Vermont Gas says it's signed a deal to build a pipeline under Lake Champlain to deliver fuel to a paper plant in Ticonderoga, New York.

The line is supposed to be completed within three years. International Paper has agreed to pay for the entire $70 million dollar project.

Vermont Gas spokesman Steve Wark says the line will be buried beneath the lake bed using a technique called directional boring. He says residential customers won't pay for the project. Instead, the costs will be covered by the company's newest customer: International Paper's Ticonderoga mill.

"The agreement today with International Paper not only commits Vermont Gas to constructing a pipeline to Ticonderoga for use at the paper mill but also commits the Ticonderoga paper mill to pay for those costs on an ongoing basis," he says.

The gas company had already plan to run a line south from Chittenden County to Middlebury. Wark says the Champlain project means the company can extend the line further south sooner than originally planned.

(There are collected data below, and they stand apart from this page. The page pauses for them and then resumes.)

theorem byteAt_withFrame (s : State) (bs : List Byte) (j : Nat) :
    byteAt (withFrame s bs) j = (bs[j]?).getD (byteAt s j) := by
  rw [withFrame, byteAt_setLen, byteAt_setBuf_storeAll, Nat.zero_add, Nat.sub_zero]
  by_cases h : j < bs.length
  · rw [if_pos ⟨Nat.zero_le j, h⟩]
  · rw [if_neg fun hin => h hin.2, List.getElem?_eq_none (Nat.not_lt.1 h), Option.getD_none]

theorem byteAt_withFrame_of_le {s : State} {bs : List Byte} {j : Nat} (h : bs.length ≤ j) :
    byteAt (withFrame s bs) j = byteAt s j := by
  rw [byteAt_withFrame, List.getElem?_eq_none h, Option.getD_none]

/-! ### `validate` (R92) -/

theorem drop_eq_pair_iff {f : List Byte} {n : Nat} {x y : Byte} (h : f.length = n + 2) :
    f.drop n = [x, y] ↔ f[n]? = some x ∧ f[n + 1]? = some y := by
  obtain ⟨a, b, htail⟩ := List.length_eq_two.1 (show (f.drop n).length = 2 by rw [List.length_drop]; omega)
  have hfirst : f[n]? = some a := by rw [← Nat.add_zero n, ← List.getElem?_drop, htail]; rfl
  have hsecond : f[n + 1]? = some b := by rw [← List.getElem?_drop, htail]; rfl
  simp [htail, hfirst, hsecond]

theorem validate_of_length_le_two {f : List Byte} (h : f.length ≤ 2) : validate f = false :=
  Bool.eq_false_iff.2 fun hv => Nat.not_lt.2 h (validate_iff.1 hv).1

/-- Settles O44: a frame longer than 2 bytes ends in two bytes, and they are compared with the CRC field. -/
theorem validateComparesTheCrcFieldAlone : Obligations.ValidateComparesTheCrcFieldAlone := by
  refine fun f => ⟨validate_of_length_le_two, fun h => ?_⟩
  have hlen : f.length = f.length - 2 + 2 := by omega
  have hlast : f.length - 1 = f.length - 2 + 1 := by omega
  rw [validate_iff, littleEndian, drop_eq_pair_iff hlen, hlast]
  exact and_iff_right h

/-! ### `VALIDATE` (R93) -/

theorem exec_validate_of_eq {s : State} {b : Bool} (hs : Running s) (hv : validate (currentFrame s) = b) :
    exec .validate s = .next (setOk s b) := by
  rw [exec_validate hs, hv]

theorem len_of_currentFrame_eq {s : State} {f : List Byte} (h : currentFrame s = f) : s.len = f.length := by
  rw [← h, length_currentFrame]

theorem running_of_len_le {s : State} (hs : s.err = .noFault) (hlen : s.len ≤ 25) : Running s :=
  ⟨hs, hlen.trans Config.bufSize_ge⟩

theorem validate_currentFrame_of_len_le_two {s : State} (hlen : s.len ≤ 2) : validate (currentFrame s) = false :=
  validate_of_length_le_two (by rwa [length_currentFrame])

/-- Two bytes or fewer are never a valid frame. -/
theorem exec_validate_short {s : State} (hs : s.err = .noFault) (hlen : s.len ≤ 2) :
    exec .validate s = .next (setOk s false) :=
  exec_validate_of_eq (running_of_len_le hs (by omega)) (validate_currentFrame_of_len_le_two hlen)

/-- All that `VALIDATE` can answer next: a stopped block stays as it is, a running one takes the verdict. -/
theorem exec_validate_next {s t : State} (h : exec .validate s = .next t) :
    (s.err ≠ .noFault ∧ t = s) ∨ (Running s ∧ t = setOk s (validate (currentFrame s))) := by
  obtain hstopped | ⟨herr, hrun⟩ := whileRunning_next.1 h
  · exact .inl hstopped
  · obtain ⟨hle, heq⟩ := loadFrame_next.1 hrun
    exact .inr ⟨⟨herr, hle⟩, (Host.Outcome.next.inj heq).symm⟩

/-- The verdict does not change the frame it is on, so a second `VALIDATE` gives it again. -/
theorem exec_validate_idempotent {s t : State} (h : exec .validate s = .next t) : exec .validate t = .next t := by
  obtain ⟨-, rfl⟩ | ⟨hs, rfl⟩ := exec_validate_next h
  · exact h
  · exact exec_validate_of_eq (s := setOk s _) hs (by rw [currentFrame_setOk])

/-- A byte written in the current frame is replaced there, and one written beyond it leaves the frame as it is. -/
theorem currentFrame_store_byte (s : State) (i : Nat) (b : Byte) :
    currentFrame (setBuf s (Memory.storeAll s.buf i [b])) = (currentFrame s).set i b := by
  apply List.ext_getElem?
  intro k
  rw [getElem?_currentFrame, List.getElem?_set, getElem?_currentFrame, byteAt_store_byte, setBuf_len,
    length_currentFrame]
  by_cases hk : k = i
  · subst hk
    simp
  · simp [hk, Ne.symm hk]

/-- Settles O45: each case of the frame is the command's one effect with that frame's verdict. -/
theorem validateReportsTheVerdictInOk : Obligations.ValidateReportsTheVerdictInOk := by
  refine ⟨rfl, fun s => whileRunning_faulted, fun s => exec_validate, fun s => exec_validate_short, ?threeBytes,
    fun s t => exec_validate_idempotent, fun s hs hframe => ?readFrame⟩
  case threeBytes =>
    have hs : Running (withFrame State.reset [0xAA, 0x3F, 0x3F]) := running_of_len_le rfl (by decide)
    have hv : validate (currentFrame (withFrame State.reset [0xAA, 0x3F, 0x3F])) = true := by
      rw [currentFrame_withFrame]
      decide
    exact ⟨_, _, hs, rfl, exec_validate_of_eq hs hv, rfl⟩
  case readFrame =>
    have hlen : s.len = 8 := len_of_currentFrame_eq hframe
    have hrun : Running s := running_of_len_le hs (by omega)
    refine ⟨exec_validate_of_eq hrun (by rw [hframe]; decide), _, _,
      exec_wrb_inside 0x0B hs (lt_bufSize_of_lt (by decide)), exec_validate_of_eq (b := false) hrun ?_, rfl⟩
    rw [currentFrame_store_byte, hframe]
    decide

/-! ### `APPEND` (R91) -/

theorem exec_append_full {s : State} (hs : s.err = .noFault) (hlen : s.len + 2 > Config.bufSize) :
    exec .append s = .next (setErr s .bufferOverflow) :=
  whileRunning_raise hs hlen

/-- The buffer after two bytes are written. -/
theorem byteAt_store_pair (s : State) (i : Nat) (x y : Byte) (j : Nat) :
    byteAt (setBuf s (Memory.storeAll s.buf i [x, y])) j =
      if j = i then x else if j = i + 1 then y else byteAt s j := by
  rw [byteAt_setBuf_storeAll, List.length_cons, List.length_singleton]
  by_cases hx : j = i
  · subst hx
    simp
  · by_cases hy : j = i + 1
    · subst hy
      simp
    · rw [if_neg (by omega), if_neg hx, if_neg hy]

"The good news is that this allows us to serve a regional business, and support that regional economy," he says. "It will help them reduce greenhouse gas emissions. At the same time, it's going to allow us to move closer to Rutland without any cost impact to Vermont."

International Paper spokeswoman Donna Wadsworth says the deal helps the plant stay competitive because of lower fuel costs.  

"The savings in energy costs will be relative to the difference of high cost oil compared to low cost natural gas and right now that difference is substantial and we expect that differential to be substantial well into the future, so a very significant cost reduction for us," she says .

International Paper also expects to reduce its greenhouse gas emissions by 26 percent by switching to the cleaner burning fuel.

But environmentalists are likely to closely question those claims. Louis Porter is a Lake Champlain specialist with the Conservation Law Foundation. Porter says his organization will also look closely at the how the pipeline construction will affect the lake's environment.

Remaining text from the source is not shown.